@[simp] theorem State.updLane_pending (s : State) (n : Nat) (f : Lane → Lane) : (s.updLane n f).pending = s.pending := rfl
@[simp] theorem State.updLane_freeCtr (s : State) (n : Nat) (f : Lane → Lane) : (s.updLane n f).freeCtr = s.freeCtr := rfl
@[simp] theorem State.updLane_latch (s : State) (n : Nat) (f : Lane → Lane) : (s.updLane n f).latch = s.latch := rfl
@[simp] theorem State.updLane_regs (s : State) (n : Nat) (f : Lane → Lane) : (s.updLane n f).regs = s.regs := rfl
@[simp] theorem State.updLane_time (s : State) (n : Nat) (f : Lane → Lane) : (s.updLane n f).time = s.time := rfl
@[simp] theorem State.updLane_host (s : State) (n : Nat) (f : Lane → Lane) : (s.updLane n f).host = s.host := rfl
@[simp] theorem State.updLane_sec (s : State) (n : Nat) (f : Lane → Lane) : (s.updLane n f).sec = s.sec := rfl
@[simp] theorem State.updLane_modes (s : State) (n : Nat) (f : Lane → Lane) : (s.updLane n f).modes = s.modes := rfl
@[simp] theorem State.updLane_chip (s : State) (n : Nat) (f : Lane → Lane) : (s.updLane n f).chip = s.chip := rfl
@[simp] theorem State.updLane_ports (s : State) (n : Nat) (f : Lane → Lane) : (s.updLane n f).ports = s.ports := rfl
@[simp] theorem State.updLane_macs (s : State) (n : Nat) (f : Lane → Lane) : (s.updLane n f).macs = s.macs := rfl
@[simp] theorem State.updLane_xpt (s : State) (n : Nat) (f : Lane → Lane) : (s.updLane n f).xpt = s.xpt := rfl
@[simp] theorem State.updLane_lookup (s : State) (n : Nat) (f : Lane → Lane) : (s.updLane n f).lookup = s.lookup := rfl
@[simp] theorem State.updLane_parse (s : State) (n : Nat) (f : Lane → Lane) : (s.updLane n f).parse = s.parse := rfl
@[simp] theorem State.updLane_byway (s : State) (n : Nat) (f : Lane → Lane) : (s.updLane n f).byway = s.byway := rfl
@[simp] theorem State.updLane_caravan (s : State) (n : Nat) (f : Lane → Lane) : (s.updLane n f).caravan = s.caravan := rfl
@[simp] theorem State.updLane_switch (s : State) (n : Nat) (f : Lane → Lane) : (s.updLane n f).switch = s.switch := rfl
@[simp] theorem State.updLane_fabric (s : State) (n : Nat) (f : Lane → Lane) : (s.updLane n f).fabric = s.fabric := rfl
@[simp] theorem State.updLane_inn (s : State) (n : Nat) (f : Lane → Lane) : (s.updLane n f).inn = s.inn := rfl
@[simp] theorem State.updLane_tm (s : State) (n : Nat) (f : Lane → Lane) : (s.updLane n f).tm = s.tm := rfl
@[simp] theorem State.updLane_mem (s : State) (n : Nat) (f : Lane → Lane) : (s.updLane n f).mem = s.mem := rfl
@[simp] theorem State.updLane_twin (s : State) (n : Nat) (f : Lane → Lane) : (s.updLane n f).twin = s.twin := rfl
@[simp] theorem State.updLane_tele (s : State) (n : Nat) (f : Lane → Lane) : (s.updLane n f).tele = s.tele := rfl
@[simp] theorem State.lane_updLane (s : State) (n : Nat) (f : Lane → Lane) : (s.updLane n f).lane n = f (s.lane n) := NMap.get_upd_self ..
theorem State.lane_updLane_ne (s : State) {n z : Nat} (f : Lane → Lane) (h : z ≠ n) : (s.updLane n f).lane z = s.lane z :=
  NMap.get_upd_ne _ _ _ _ h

* _WORK ORDER_:
Set down the records above once more, exactly as given.

* _ANSWER TO THIS PROBLEM_:
@[simp] theorem State.updLane_pending (s : State) (n : Nat) (f : Lane → Lane) : (s.updLane n f).pending = s.pending := rfl
@[simp] theorem State.updLane_freeCtr (s : State) (n : Nat) (f : Lane → Lane) : (s.updLane n f).freeCtr = s.freeCtr := rfl
@[simp] theorem State.updLane_latch (s : State) (n : Nat) (f : Lane → Lane) : (s.updLane n f).latch = s.latch := rfl
@[simp] theorem State.updLane_regs (s : State) (n : Nat) (f : Lane → Lane) : (s.updLane n f).regs = s.regs := rfl
@[simp] theorem State.updLane_time (s : State) (n : Nat) (f : Lane → Lane) : (s.updLane n f).time = s.time := rfl
@[simp] theorem State.updLane_host (s : State) (n : Nat) (f : Lane → Lane) : (s.updLane n f).host = s.host := rfl
@[simp] theorem State.updLane_sec (s : State) (n : Nat) (f : Lane → Lane) : (s.updLane n f).sec = s.sec := rfl
@[simp] theorem State.updLane_modes (s : State) (n : Nat) (f : Lane → Lane) : (s.updLane n f).modes = s.modes := rfl
@[simp] theorem State.updLane_chip (s : State) (n : Nat) (f : Lane → Lane) : (s.updLane n f).chip = s.chip := rfl
@[simp] theorem State.updLane_ports (s : State) (n : Nat) (f : Lane → Lane) : (s.updLane n f).ports = s.ports := rfl
@[simp] theorem State.updLane_macs (s : State) (n : Nat) (f : Lane → Lane) : (s.updLane n f).macs = s.macs := rfl
@[simp] theorem State.updLane_xpt (s : State) (n : Nat) (f : Lane → Lane) : (s.updLane n f).xpt = s.xpt := rfl
@[simp] theorem State.updLane_lookup (s : State) (n : Nat) (f : Lane → Lane) : (s.updLane n f).lookup = s.lookup := rfl
@[simp] theorem State.updLane_parse (s : State) (n : Nat) (f : Lane → Lane) : (s.updLane n f).parse = s.parse := rfl
@[simp] theorem State.updLane_byway (s : State) (n : Nat) (f : Lane → Lane) : (s.updLane n f).byway = s.byway := rfl
@[simp] theorem State.updLane_caravan (s : State) (n : Nat) (f : Lane → Lane) : (s.updLane n f).caravan = s.caravan := rfl
@[simp] theorem State.updLane_switch (s : State) (n : Nat) (f : Lane → Lane) : (s.updLane n f).switch = s.switch := rfl
@[simp] theorem State.updLane_fabric (s : State) (n : Nat) (f : Lane → Lane) : (s.updLane n f).fabric = s.fabric := rfl
@[simp] theorem State.updLane_inn (s : State) (n : Nat) (f : Lane → Lane) : (s.updLane n f).inn = s.inn := rfl
@[simp] theorem State.updLane_tm (s : State) (n : Nat) (f : Lane → Lane) : (s.updLane n f).tm = s.tm := rfl
@[simp] theorem State.updLane_mem (s : State) (n : Nat) (f : Lane → Lane) : (s.updLane n f).mem = s.mem := rfl
@[simp] theorem State.updLane_twin (s : State) (n : Nat) (f : Lane → Lane) : (s.updLane n f).twin = s.twin := rfl
@[simp] theorem State.updLane_tele (s : State) (n : Nat) (f : Lane → Lane) : (s.updLane n f).tele = s.tele := rfl
@[simp] theorem State.lane_updLane (s : State) (n : Nat) (f : Lane → Lane) : (s.updLane n f).lane n = f (s.lane n) := NMap.get_upd_self ..
theorem State.lane_updLane_ne (s : State) {n z : Nat} (f : Lane → Lane) (h : z ≠ n) : (s.updLane n f).lane z = s.lane z :=
  NMap.get_upd_ne _ _ _ _ h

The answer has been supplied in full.